• **Task directions**:
Beginning with the first line, transcribe the entries below exactly through the line containing "an outcome. -/", inclusive.

Collected data:
'''

-- ==== Sys2Proof/Tests/Slice0.lean ====
section
/-! SUPPORT. Small tests: what the well-formedness checks refuse, words written out bit by bit, vectors of
95_test_vectors.md one step each, and for every statement with hypotheses a state and operands that meet them. -/

namespace Sys2Proof.Tests

open Sys2Proof.Machine

/-! ## Helpers -/

/-- An instance whose block has just accepted `r`. -/
def busyWith (fl : Nat) (form : ValidatorForm) (r : Request) : State := accept r (State.afterReset fl form)

/-- The transaction it has in progress. -/
def freshTxn (form : ValidatorForm) (r : Request) : Txn := { req := r, loc := Locals.initial form }

/-- The response one step gives. -/
def given (s : State) : Option Response :=
  match step s with
  | .next s' => s'.resp
  | .fault _ => none
  | .refused _ => none

/-- The response to a request at `FRAME_LENGTH = 4`, the vectors' value. -/
def reply (r : Request) : Option Response := given (busyWith 4 .stage r)

/-- A byte-serial validation of `raw` at `FRAME_LENGTH = 4` whose machine stands at `st` with `pos` bytes consumed. -/
def serialAt (i : Instr) (raw : List Byte) (st : Serial) (pos : Nat) : State :=
  { busyWith 4 .serial { cmd := encode i, raw := raw } with
    activity := .busy { req := { cmd := encode i, raw := raw },
                        loc := { Locals.initial .serial with vst := .serial st, pos := pos } } }

/-- The next state of an outcome. -/
def nextOf (o : Host.Outcome State Fault Refusal) : Option State :=
  match o with
  | .next s => some s
  | .fault _ => none
  | .refused _ => none

theorem eq_next {o : Host.Outcome State Fault Refusal} {s : State} (h : nextOf o = some s) : o = .next s := by
  cases o with
  | next s' => exact congrArg _ (Option.some.inj h)
  | fault f => cases h
  | refused r => cases h

/-- Where a stage step that answers leaves the validator. -/
def stageVst (o : Except Fault Locals) : Option VState :=
  match o with
  | .ok l => some l.vst
  | .error _ => none

/-- The value of a normal pattern from its three fields. -/
theorem value32_of {w : Sample} {e f : ℕ} {n : Bool} (hn : f32Negative w = n) (he : f32Exponent w = e)
    (hf : f32Fraction w = f) (h0 : e ≠ 0) :
    value32 w = (if n then -1 else 1) * (2 ^ 23 + (f : ℚ)) * (2 : ℚ) ^ ((e : ℤ) - 150) := by
  simp [value32, f32SignQ, hn, he, hf, h0]

/-- Operands of `n` elements. -/
theorem lengthsOk_audio (n : ℕ) :
    (Request.encodePacket (List.replicate n 0#32) [] []).lengthsOk = decide (n ≤ 65535) := by
  simp [Request.lengthsOk, Request.encodePacket]
theorem lengthsOk_lane (n : ℕ) :
    (Request.encodePacket [] (List.replicate n 0#8) []).lengthsOk = decide (n ≤ 65535) := by
  simp [Request.lengthsOk, Request.encodePacket]
theorem lengthsOk_ext (n : ℕ) :
    (Request.encodePacket [] [] (List.replicate n 0#8)).lengthsOk = decide (n ≤ 65535) := by
  simp [Request.lengthsOk, Request.encodePacket]
theorem lengthsOk_raw (n : ℕ) : (Request.decodePacket (List.replicate n 0#8)).lengthsOk = decide (n ≤ 65535) := by
  simp [Request.lengthsOk, Request.decodePacket]
theorem presentable_raw (n : ℕ) :
    presentable 1 (Request.decodePacket (List.replicate n 0#8)) = decide (n ≤ 65535) := by
  have hd : decodeCmd (Request.decodePacket (List.replicate n 0#8)).cmd = .ok .dec :=
    (by decide : decodeCmd (encode .dec) = .ok .dec)
  simp only [presentable, lengthsOk_raw, hd, Instr.operandsOk, Bool.and_true]

/-! ## Well-formedness: each check refuses an ill-formed term -/

theorem test_frameLength_zero_refused : frameLengthOk 0 = false := by decide
theorem test_frameLength_too_large_refused : frameLengthOk 32638 = false := by decide
theorem test_frameLength_bounds_accepted : frameLengthOk 1 = true ∧ frameLengthOk 32637 = true := by decide

theorem test_long_audio_refused :
    (Request.encodePacket (List.replicate 65536 0#32) [] []).lengthsOk = false := (lengthsOk_audio 65536).trans (by decide)
theorem test_long_lane_refused :
    (Request.encodePacket [] (List.replicate 65536 0#8) []).lengthsOk = false := (lengthsOk_lane 65536).trans (by decide)
theorem test_long_ext_refused :
    (Request.encodePacket [] [] (List.replicate 65536 0#8)).lengthsOk = false := (lengthsOk_ext 65536).trans (by decide)
theorem test_long_raw_refused : (Request.decodePacket (List.replicate 65536 0#8)).lengthsOk = false :=
  (lengthsOk_raw 65536).trans (by decide)
theorem test_longest_raw_accepted : (Request.decodePacket (List.replicate 65535 0#8)).lengthsOk = true :=
  (lengthsOk_raw 65535).trans (by decide)

theorem test_short_frame_of_issil_refused : Instr.issil.operandsOk 4 (.isSilent [0#16, 0#16, 0#16]) = false := by decide
theorem test_long_frame_of_fser_refused :
    Instr.fser.operandsOk 4 (.serialize [0#16, 0#16, 0#16, 0#16, 0#16]) = false := by decide
theorem test_odd_payload_of_fdes_refused : Instr.fdes.operandsOk 1 (.deserialize [0#8]) = false := by decide

theorem test_packet_checks_refuse :
    (Packet.normal [0#8, 0#8] [0#16] []).wf 1 = false ∧ (Packet.normal [0#8, 0#8, 0#8] [] []).wf 1 = false ∧
    (Packet.silent [0#8, 0#8, 0#8, 0#8] []).wf 1 = false := by decide
theorem test_long_extension_refused :
    (Packet.silent [0#8, 0#8, 0#8] (List.replicate 256 0#8)).wf 1 = false ∧
    (Packet.normal [0#8, 0#8, 0#8] [0#16] (List.replicate 256 0#8)).wf 1 = false := by decide +kernel

/-! ## Decoding: the words written out, `{reserved 7:5, STRICT 4, OP 3:0}` (30_encoding.md R59, R60) and the tags of R51 -/

theorem test_word_quant : decodeCmd 0b000_0_0000#8 = .ok .quant := by decide
theorem test_word_dequant : decodeCmd 0b000_0_0001#8 = .ok .dequant := by decide
theorem test_word_issil : decodeCmd 0b000_0_0010#8 = .ok .issil := by decide
theorem test_word_fser : decodeCmd 0b000_0_0011#8 = .ok .fser := by decide
theorem test_word_fdes : decodeCmd 0b000_0_0100#8 = .ok .fdes := by decide
theorem test_word_enc : decodeCmd 0b000_0_0101#8 = .ok .enc := by decide
theorem test_word_val : decodeCmd 0b000_0_0110#8 = .ok .val := by decide
theorem test_word_vals : decodeCmd 0b000_1_0110#8 = .ok .vals := by decide
theorem test_word_dec : decodeCmd 0b000_0_0111#8 = .ok .dec :=
    (by decide : decodeCmd (encode .dec) = .ok .dec)
theorem test_word_pktN : decodeTag 0b0001_0000#8 = .ok .pktN := by decide
theorem test_word_pktS : decodeTag 0b0001_0001#8 = .ok .pktS := by decide
/-- `STRICT` with another operation, an `OP` that is none, a reserved bit; a TypeId that is no tag (R57). -/
theorem test_bad_words_refused :
    decodeCmd 0b000_1_0000#8 = .error (.illegalCommand 0x10#8) ∧
    decodeCmd 0b000_0_1000#8 = .error (.illegalCommand 0x08#8) ∧
    decodeCmd 0b001_0_0110#8 = .error (.illegalCommand 0x26#8) ∧
    decodeTag 0x20#8 = .error (.notATag 0x20#8) := by decide
/-- The packet of S1 with `FRAME_LENGTH = 1` in 95_test_vectors.md section 5.3. -/
theorem test_packet_normal_decodes :
    Packet.decode 1 [0x10#8, 0x5A#8, 0x00#8, 0x00#8, 0x01#8, 0xFF#8, 0x7F#8, 0x01#8] =
      some (.normal [0x5A#8, 0x00#8, 0x00#8] [0x7FFF#16] [0x01#8]) := by decide
theorem test_packet_silent_decodes :
    Packet.decode 1 [0x11#8, 0x5A#8, 0x00#8, 0x00#8, 0x01#8, 0x01#8] =
      some (.silent [0x5A#8, 0x00#8, 0x00#8] [0x01#8]) := by decide

/-! ## Vectors of 95_test_vectors.md, one step each -/

/-- Section 2.2: a product first rounded to binary32 would give 2. -/
theorem test_quant_exact_product :
    reply (.quantize 0x38400180#32) = some { status := 0x0001#16, results := .quantized 0x0001#16 } := by decide
/-- Section 2.4: the first pattern that gives -32768. -/
theorem test_quant_below_minus_one :
    reply (.quantize 0xBF800081#32) = some { status := 0x0001#16, results := .quantized 0x8000#16 } := by decide
/-- Section 3. -/
theorem test_dequant_minus_32768 :
    reply (.dequantize 0x8000#16) = some { status := 0x0001#16, results := .sample 0xBF800100#32 } := by decide
theorem test_dequant_12345 :
    reply (.dequantize 0x3039#16) = some { status := 0x0001#16, results := .sample 0x3EC0E582#32 } := by decide
/-- Section 4. -/
theorem test_issil_high_byte_only :
    reply (.isSilent [0x0100#16, 0#16, 0#16, 0#16]) = some { status := 0x0001#16, results := .nothing } := by decide
theorem test_issil_zero :
    reply (.isSilent [0#16, 0#16, 0#16, 0#16]) = some { status := 0x0003#16, results := .nothing } := by decide
theorem test_fser_low_byte_first :
    reply (.serialize [0x1234#16, 0xABCD#16, 0x00FF#16, 0xFF00#16]) =
      some { status := 0x0001#16,
             results := .payload [0x34#8, 0x12#8, 0xCD#8, 0xAB#8, 0xFF#8, 0x00#8, 0x00#8, 0xFF#8] } := by decide
theorem test_fdes_high_byte_from_higher_offset :
    reply (.deserialize [0x01#8, 0x02#8, 0x03#8, 0x04#8, 0x05#8, 0x06#8, 0x07#8, 0x08#8]) =
      some { status := 0x0001#16, results := .frame [0x0201#16, 0x0403#16, 0x0605#16, 0x0807#16] } := by decide
/-- E1. -/
theorem test_enc_normal :
    reply (.encodePacket [0x3E800000#32, 0x3DCCCCCD#32, 0xBDCCCCCD#32, 0x00000000#32] [0x41#8] [0xAA#8]) =
      some { status := 0x0001#16,
             results := .packet [0x10#8, 0x41#8, 0x00#8, 0x00#8, 0x01#8, 0x00#8, 0x20#8, 0xCD#8, 0x0C#8, 0x33#8, 0xF3#8,
               0x00#8, 0x00#8, 0xAA#8] } := by decide
/-- X7: the whole name is scanned, before its length is checked. -/
theorem test_enc_ascii_before_length :
    reply (.encodePacket [0#32, 0#32, 0#32, 0#32] [0x41#8, 0x42#8, 0x43#8, 0x44#8, 0x80#8] []) =
      some { status := 0x0408#16, results := .nothing } := by decide
/-- V2 and V15. -/
theorem test_val_not_a_tag :
    reply (.validate [0x20#8] false) = some { status := 0x0001#16, results := .nothing } := by decide
theorem test_val_silent_packet :
    reply (.validate [0x11#8, 0x41#8, 0x42#8, 0x43#8, 0x01#8, 0x77#8] false) =
      some { status := 0x0003#16, results := .nothing } := by decide
/-- V13, the case the source calls impossible, and V29. -/
theorem test_vals_silent_short :
    reply (.validate [0x11#8, 0x41#8, 0x42#8, 0x43#8, 0x04#8, 0x01#8, 0x02#8] true) =
      some { status := 0x1508#16, results := .nothing } := by decide
theorem test_vals_silent_long :
    reply (.validate ([0x11#8, 0x41#8, 0x42#8, 0x43#8, 0x00#8] ++ List.replicate 8 0x00#8) true) =
      some { status := 0x1708#16, results := .nothing } := by decide
/-- V28 and V27. -/
theorem test_dec_normal :
    reply (.decodePacket [0x10#8, 0x41#8, 0x42#8, 0x43#8, 0x01#8, 0x00#8, 0x80#8, 0xFF#8, 0xFF#8, 0x01#8, 0x00#8, 0xFF#8,
        0x7F#8, 0xEE#8]) =
      some { status := 0x0001#16,
             results := .decoded [0xBF800100#32, 0xB8000100#32, 0x38000100#32, 0x3F800000#32] [0x41#8, 0x42#8, 0x43#8]
               [0xEE#8] } := by decide
theorem test_dec_lane_not_checked :
    reply (.decodePacket [0x11#8, 0x41#8, 0x80#8, 0xFF#8, 0x01#8, 0x07#8]) =
      some { status := 0x0001#16,
             results := .decoded [0#32, 0#32, 0#32, 0#32] [0x41#8, 0x80#8, 0xFF#8] [0x07#8] } := by decide
/-- Section 6.2: the tag consumed at `BS_TYPE`, one step. -/
theorem test_pktN_consumes_the_tag :
    step (serialAt .val [0x10#8] .type 0) = .next (serialAt .val [0x10#8] .lane0 1) := eq_next (by decide)
theorem test_pktS_sets_typ :
    (match step (serialAt .val [0x11#8, 0x41#8] .type 0) with
      | .next s => (match s.activity with
        | .busy t => decide (t.loc.typ = 1#1 ∧ t.loc.vst = .serial .lane0 ∧ t.loc.pos = 1)
        | .idle => false)
      | .fault _ => false
      | .refused _ => false) = true := by decide
/-- Section 6.2: the last step, all bytes consumed, in `BS_OVER` of a NORMAL packet. -/
theorem test_serial_verdict_over :
    given (serialAt .vals [0x10#8] .over 1) = some { status := 0x1608#16, results := .nothing } := by decide
/-- 30_encoding.md R64. -/
theorem test_illegal_command :
    given (busyWith 4 .stage { cmd := 0x17#8 }) = some { status := 0x7F0C#16, results := .nothing } := by decide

'''

• **Exercise response**:
-- ==== Sys2Proof/Tests/Slice0.lean ====
section
/-! SUPPORT. Small tests: what the well-formedness checks refuse, words written out bit by bit, vectors of
95_test_vectors.md one step each, and for every statement with hypotheses a state and operands that meet them. -/

namespace Sys2Proof.Tests

open Sys2Proof.Machine

/-! ## Helpers -/

/-- An instance whose block has just accepted `r`. -/
def busyWith (fl : Nat) (form : ValidatorForm) (r : Request) : State := accept r (State.afterReset fl form)

/-- The transaction it has in progress. -/
def freshTxn (form : ValidatorForm) (r : Request) : Txn := { req := r, loc := Locals.initial form }

/-- The response one step gives. -/
def given (s : State) : Option Response :=
  match step s with
  | .next s' => s'.resp
  | .fault _ => none
  | .refused _ => none

/-- The response to a request at `FRAME_LENGTH = 4`, the vectors' value. -/
def reply (r : Request) : Option Response := given (busyWith 4 .stage r)

/-- A byte-serial validation of `raw` at `FRAME_LENGTH = 4` whose machine stands at `st` with `pos` bytes consumed. -/
def serialAt (i : Instr) (raw : List Byte) (st : Serial) (pos : Nat) : State :=
  { busyWith 4 .serial { cmd := encode i, raw := raw } with
    activity := .busy { req := { cmd := encode i, raw := raw },
                        loc := { Locals.initial .serial with vst := .serial st, pos := pos } } }

/-- The next state of an outcome. -/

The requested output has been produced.